Primary Seed Length

For read mapping to succeed, at least one primary seed must match exactly or with a single SNP when edited seeds are used. Shorter seeds are more likely to map successfully to the reference, because more seeds can fit in each read and seeds are less likely to overlap variants or have sequencing errors.

However, very short seeds can sometimes reduce mapping accuracy. Very short seeds often map to multiple reference positions and can lead the mapper to consider more false mapping locations. Due to imperfect modeling of mutations and errors by Smith-Waterman alignment scoring and other heuristics, occasionally these noise matches are reported. Run time quality filters such as --Aligner.aln_min_score can control the accuracy issues with very short seeds.

Speed Considerations

Shorter seeds tend to slow down mapping because the seeds map to more reference locations, which result in additional work, such as using Smith-Waterman alignments to determine the best result. This effect is most pronounced when primary seed length approaches the uniqueness threshold of the reference genome, eg, K=16 for whole human genome.

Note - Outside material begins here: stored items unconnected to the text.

@[simp] theorem enterUnseen_fields (s : State) (l : LinkId) (reason : LinkReason) :
    (enterUnseen s l reason).bi.laSel = s.bi.laSel ∧ (enterUnseen s l reason).bi.bagFit = s.bi.bagFit ∧
    (enterUnseen s l reason).bi.inReset = s.bi.inReset ∧ (enterUnseen s l reason).bi.reqProducer = s.bi.reqProducer ∧
    (enterUnseen s l reason).bi.evtConsumer = s.bi.evtConsumer ∧
    (enterUnseen s l reason).bi.journalExport = s.bi.journalExport ∧
    (enterUnseen s l reason).bi.noticeMask = s.bi.noticeMask ∧
    (enterUnseen s l reason).bi.receiptFill = s.bi.receiptFill ∧
    (enterUnseen s l reason).bi.pageTable = s.bi.pageTable ∧
    (enterUnseen s l reason).bi.refusedCount = s.bi.refusedCount ∧
    (enterUnseen s l reason).bi.lastRefused = s.bi.lastRefused ∧
    (enterUnseen s l reason).bi.setupSpan = s.bi.setupSpan ∧ (enterUnseen s l reason).bi.opened = s.bi.opened ∧
    (enterUnseen s l reason).bi.hostStall = s.bi.hostStall ∧
    (enterUnseen s l reason).bi.burstGranted = s.bi.burstGranted ∧
    (enterUnseen s l reason).bi.burstRefused = s.bi.burstRefused ∧
    (enterUnseen s l reason).bi.waitCount = s.bi.waitCount ∧ (enterUnseen s l reason).bi.engine = s.bi.engine ∧
    (enterUnseen s l reason).bi.readData = s.bi.readData ∧ (enterUnseen s l reason).nu.producer = s.nu.producer ∧
    (enterUnseen s l reason).nu.reserved = s.nu.reserved ∧ (enterUnseen s l reason).nu.attn = s.nu.attn ∧
    (enterUnseen s l reason).su.header = s.su.header ∧ (enterUnseen s l reason).su.lines = s.su.lines ∧
    (enterUnseen s l reason).su.tenders = s.su.tenders ∧ (enterUnseen s l reason).su.nextNumber = s.su.nextNumber ∧
    (enterUnseen s l reason).su.event = s.su.event ∧ (enterUnseen s l reason).su.claim = s.su.claim ∧
    (enterUnseen s l reason).su.finished = s.su.finished := by
  unfold enterUnseen
  dsimp only
  (repeat' split) <;> simp

@[simp] theorem enterDown_keeps (s : State) (l : LinkId) (reason : LinkReason) :
    (enterDown s l reason).re = s.re ∧ (enterDown s l reason).pwu = s.pwu ∧ (enterDown s l reason).bwu = s.bwu ∧
    (enterDown s l reason).ctu = s.ctu ∧ (enterDown s l reason).tu = s.tu ∧ (enterDown s l reason).pu = s.pu ∧
    (enterDown s l reason).ju = s.ju ∧ (enterDown s l reason).mem = s.mem ∧ (enterDown s l reason).free = s.free ∧
    (enterDown s l reason).pending = s.pending := by
  unfold enterDown
  simp

@[simp] theorem enterDown_fields (s : State) (l : LinkId) (reason : LinkReason) :
    (enterDown s l reason).bi.laSel = s.bi.laSel ∧ (enterDown s l reason).bi.bagFit = s.bi.bagFit ∧
    (enterDown s l reason).bi.inReset = s.bi.inReset ∧ (enterDown s l reason).bi.reqProducer = s.bi.reqProducer ∧
    (enterDown s l reason).bi.evtConsumer = s.bi.evtConsumer ∧
    (enterDown s l reason).bi.journalExport = s.bi.journalExport ∧
    (enterDown s l reason).bi.noticeMask = s.bi.noticeMask ∧
    (enterDown s l reason).bi.receiptFill = s.bi.receiptFill ∧ (enterDown s l reason).bi.pageTable = s.bi.pageTable ∧
    (enterDown s l reason).bi.refusedCount = s.bi.refusedCount ∧
    (enterDown s l reason).bi.lastRefused = s.bi.lastRefused ∧ (enterDown s l reason).bi.setupSpan = s.bi.setupSpan ∧
    (enterDown s l reason).bi.opened = s.bi.opened ∧ (enterDown s l reason).bi.hostStall = s.bi.hostStall ∧
    (enterDown s l reason).bi.burstGranted = s.bi.burstGranted ∧
    (enterDown s l reason).bi.burstRefused = s.bi.burstRefused ∧
    (enterDown s l reason).bi.waitCount = s.bi.waitCount ∧ (enterDown s l reason).bi.engine = s.bi.engine ∧
    (enterDown s l reason).bi.readData = s.bi.readData ∧ (enterDown s l reason).nu.producer = s.nu.producer ∧
    (enterDown s l reason).nu.reserved = s.nu.reserved ∧ (enterDown s l reason).nu.attn = s.nu.attn ∧
    (enterDown s l reason).su.header = s.su.header ∧ (enterDown s l reason).su.lines = s.su.lines ∧
    (enterDown s l reason).su.tenders = s.su.tenders ∧ (enterDown s l reason).su.nextNumber = s.su.nextNumber ∧
    (enterDown s l reason).su.event = s.su.event ∧ (enterDown s l reason).su.claim = s.su.claim ∧
    (enterDown s l reason).su.finished = s.su.finished := by
  unfold enterDown
  simp

@[simp] theorem enterMismatch_keeps (s : State) (l : LinkId) :
    (enterMismatch s l).re = s.re ∧ (enterMismatch s l).pwu = s.pwu ∧ (enterMismatch s l).bwu = s.bwu ∧
    (enterMismatch s l).ctu = s.ctu ∧ (enterMismatch s l).tu = s.tu ∧ (enterMismatch s l).pu = s.pu ∧
    (enterMismatch s l).ju = s.ju ∧ (enterMismatch s l).mem = s.mem ∧ (enterMismatch s l).free = s.free ∧
    (enterMismatch s l).pending = s.pending := by
  unfold enterMismatch
  simp

@[simp] theorem enterMismatch_fields (s : State) (l : LinkId) :
    (enterMismatch s l).bi.laSel = s.bi.laSel ∧ (enterMismatch s l).bi.bagFit = s.bi.bagFit ∧
    (enterMismatch s l).bi.inReset = s.bi.inReset ∧ (enterMismatch s l).bi.reqProducer = s.bi.reqProducer ∧
    (enterMismatch s l).bi.evtConsumer = s.bi.evtConsumer ∧
    (enterMismatch s l).bi.journalExport = s.bi.journalExport ∧ (enterMismatch s l).bi.noticeMask = s.bi.noticeMask ∧
    (enterMismatch s l).bi.receiptFill = s.bi.receiptFill ∧ (enterMismatch s l).bi.pageTable = s.bi.pageTable ∧
    (enterMismatch s l).bi.refusedCount = s.bi.refusedCount ∧ (enterMismatch s l).bi.lastRefused = s.bi.lastRefused ∧
    (enterMismatch s l).bi.setupSpan = s.bi.setupSpan ∧ (enterMismatch s l).bi.opened = s.bi.opened ∧
    (enterMismatch s l).bi.hostStall = s.bi.hostStall ∧ (enterMismatch s l).bi.burstGranted = s.bi.burstGranted ∧
    (enterMismatch s l).bi.burstRefused = s.bi.burstRefused ∧ (enterMismatch s l).bi.waitCount = s.bi.waitCount ∧
    (enterMismatch s l).bi.engine = s.bi.engine ∧ (enterMismatch s l).bi.readData = s.bi.readData ∧
    (enterMismatch s l).nu.producer = s.nu.producer ∧ (enterMismatch s l).nu.reserved = s.nu.reserved ∧
    (enterMismatch s l).nu.attn = s.nu.attn ∧ (enterMismatch s l).su.header = s.su.header ∧
    (enterMismatch s l).su.lines = s.su.lines ∧ (enterMismatch s l).su.tenders = s.su.tenders ∧
    (enterMismatch s l).su.nextNumber = s.su.nextNumber ∧ (enterMismatch s l).su.event = s.su.event ∧
    (enterMismatch s l).su.claim = s.su.claim ∧ (enterMismatch s l).su.finished = s.su.finished := by
  unfold enterMismatch
  simp

@[simp] theorem enterUp_keeps (s : State) (l : LinkId) (reason : LinkReason) :
    (enterUp s l reason).re = s.re ∧ (enterUp s l reason).pwu = s.pwu ∧ (enterUp s l reason).bwu = s.bwu ∧
    (enterUp s l reason).ctu = s.ctu ∧ (enterUp s l reason).tu = s.tu ∧ (enterUp s l reason).pu = s.pu ∧
    (enterUp s l reason).ju = s.ju ∧ (enterUp s l reason).mem = s.mem ∧ (enterUp s l reason).free = s.free ∧
    (enterUp s l reason).pending = s.pending := by
  unfold enterUp
  dsimp only
  (repeat' split) <;> simp

@[simp] theorem enterUp_fields (s : State) (l : LinkId) (reason : LinkReason) :
    (enterUp s l reason).bi.laSel = s.bi.laSel ∧ (enterUp s l reason).bi.bagFit = s.bi.bagFit ∧
    (enterUp s l reason).bi.inReset = s.bi.inReset ∧ (enterUp s l reason).bi.reqProducer = s.bi.reqProducer ∧
    (enterUp s l reason).bi.evtConsumer = s.bi.evtConsumer ∧
    (enterUp s l reason).bi.journalExport = s.bi.journalExport ∧
    (enterUp s l reason).bi.noticeMask = s.bi.noticeMask ∧ (enterUp s l reason).bi.receiptFill = s.bi.receiptFill ∧
    (enterUp s l reason).bi.pageTable = s.bi.pageTable ∧ (enterUp s l reason).bi.refusedCount = s.bi.refusedCount ∧
    (enterUp s l reason).bi.lastRefused = s.bi.lastRefused ∧ (enterUp s l reason).bi.setupSpan = s.bi.setupSpan ∧
    (enterUp s l reason).bi.opened = s.bi.opened ∧ (enterUp s l reason).bi.hostStall = s.bi.hostStall ∧
    (enterUp s l reason).bi.burstGranted = s.bi.burstGranted ∧
    (enterUp s l reason).bi.burstRefused = s.bi.burstRefused ∧ (enterUp s l reason).bi.waitCount = s.bi.waitCount ∧
    (enterUp s l reason).bi.engine = s.bi.engine ∧ (enterUp s l reason).bi.readData = s.bi.readData ∧
    (enterUp s l reason).nu.producer = s.nu.producer ∧ (enterUp s l reason).nu.reserved = s.nu.reserved ∧
    (enterUp s l reason).nu.attn = s.nu.attn ∧ (enterUp s l reason).su.header = s.su.header ∧
    (enterUp s l reason).su.lines = s.su.lines ∧ (enterUp s l reason).su.tenders = s.su.tenders ∧
    (enterUp s l reason).su.nextNumber = s.su.nextNumber ∧ (enterUp s l reason).su.event = s.su.event ∧
    (enterUp s l reason).su.claim = s.su.claim ∧ (enterUp s l reason).su.finished = s.su.finished := by
  unfold enterUp
  dsimp only
  (repeat' split) <;> simp

@[simp] theorem badAttempt_keeps (s : State) (l : LinkId) (kind : ErrorKind) (place : RxField × Nat) :
    (badAttempt s l kind place).re = s.re ∧ (badAttempt s l kind place).pwu = s.pwu ∧
    (badAttempt s l kind place).bwu = s.bwu ∧ (badAttempt s l kind place).ctu = s.ctu ∧
    (badAttempt s l kind place).tu = s.tu ∧ (badAttempt s l kind place).pu = s.pu ∧
    (badAttempt s l kind place).ju = s.ju ∧ (badAttempt s l kind place).mem = s.mem ∧
    (badAttempt s l kind place).free = s.free ∧ (badAttempt s l kind place).pending = s.pending := by
  unfold badAttempt
  dsimp only
  (repeat' split) <;> simp

@[simp] theorem badAttempt_fields (s : State) (l : LinkId) (kind : ErrorKind) (place : RxField × Nat) :
    (badAttempt s l kind place).bi.laSel = s.bi.laSel ∧ (badAttempt s l kind place).bi.bagFit = s.bi.bagFit ∧
    (badAttempt s l kind place).bi.inReset = s.bi.inReset ∧
    (badAttempt s l kind place).bi.reqProducer = s.bi.reqProducer ∧
    (badAttempt s l kind place).bi.evtConsumer = s.bi.evtConsumer ∧
    (badAttempt s l kind place).bi.journalExport = s.bi.journalExport ∧
    (badAttempt s l kind place).bi.noticeMask = s.bi.noticeMask ∧
    (badAttempt s l kind place).bi.receiptFill = s.bi.receiptFill ∧
    (badAttempt s l kind place).bi.pageTable = s.bi.pageTable ∧
    (badAttempt s l kind place).bi.refusedCount = s.bi.refusedCount ∧
    (badAttempt s l kind place).bi.lastRefused = s.bi.lastRefused ∧
    (badAttempt s l kind place).bi.setupSpan = s.bi.setupSpan ∧ (badAttempt s l kind place).bi.opened = s.bi.opened ∧
    (badAttempt s l kind place).bi.hostStall = s.bi.hostStall ∧
    (badAttempt s l kind place).bi.burstGranted = s.bi.burstGranted ∧
    (badAttempt s l kind place).bi.burstRefused = s.bi.burstRefused ∧
    (badAttempt s l kind place).bi.waitCount = s.bi.waitCount ∧ (badAttempt s l kind place).bi.engine = s.bi.engine ∧
    (badAttempt s l kind place).bi.readData = s.bi.readData ∧
    (badAttempt s l kind place).nu.producer = s.nu.producer ∧
    (badAttempt s l kind place).nu.reserved = s.nu.reserved ∧ (badAttempt s l kind place).nu.attn = s.nu.attn ∧
    (badAttempt s l kind place).su.header = s.su.header ∧ (badAttempt s l kind place).su.lines = s.su.lines ∧
    (badAttempt s l kind place).su.tenders = s.su.tenders ∧
    (badAttempt s l kind place).su.nextNumber = s.su.nextNumber ∧ (badAttempt s l kind place).su.event = s.su.event ∧
    (badAttempt s l kind place).su.claim = s.su.claim ∧ (badAttempt s l kind place).su.finished = s.su.finished := by
  unfold badAttempt
  dsimp only
  (repeat' split) <;> simp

Application Considerations

•

Read Length—Generally, shorter seeds are appropriate for shorter reads, and longer seeds for longer reads. Within a short read, a few mismatch positions from variants or sequencing errors can chop the read into only short segments that match the reference, so that only a short seed can fit between the differences and match the reference exactly. For example, in a 36 bp read, one SNP in the middle can block seeds longer than 18 bp from matching the reference. In a 250 bp read, 15 SNPs are required to exceed a 0.01% chance of blocking 27 bp seeds.

•

Paired Ends—The use of paired end reads can improve mapping accuracy for longer reads. DRAGEN uses paired end information to improve mapping accuracy, including with rescue scans that search the expected reference window when only one mate has seeds mapping to a given reference region. Thus, paired end reads have twice the opportunity for an exact matching seed to find their correct alignments.

•

Variant or Error Rate—When read differences from the reference are more frequent, shorter seeds could be required to fit between the difference positions in a given read and match the reference exactly.

•

Mapping Percentage Requirement—If the application requires a high percentage of reads to be mapped (even at low MAPQ), short seeds may be helpful. Some reads that do not match the reference well are more likely to map using short seeds to find partial matches to the reference.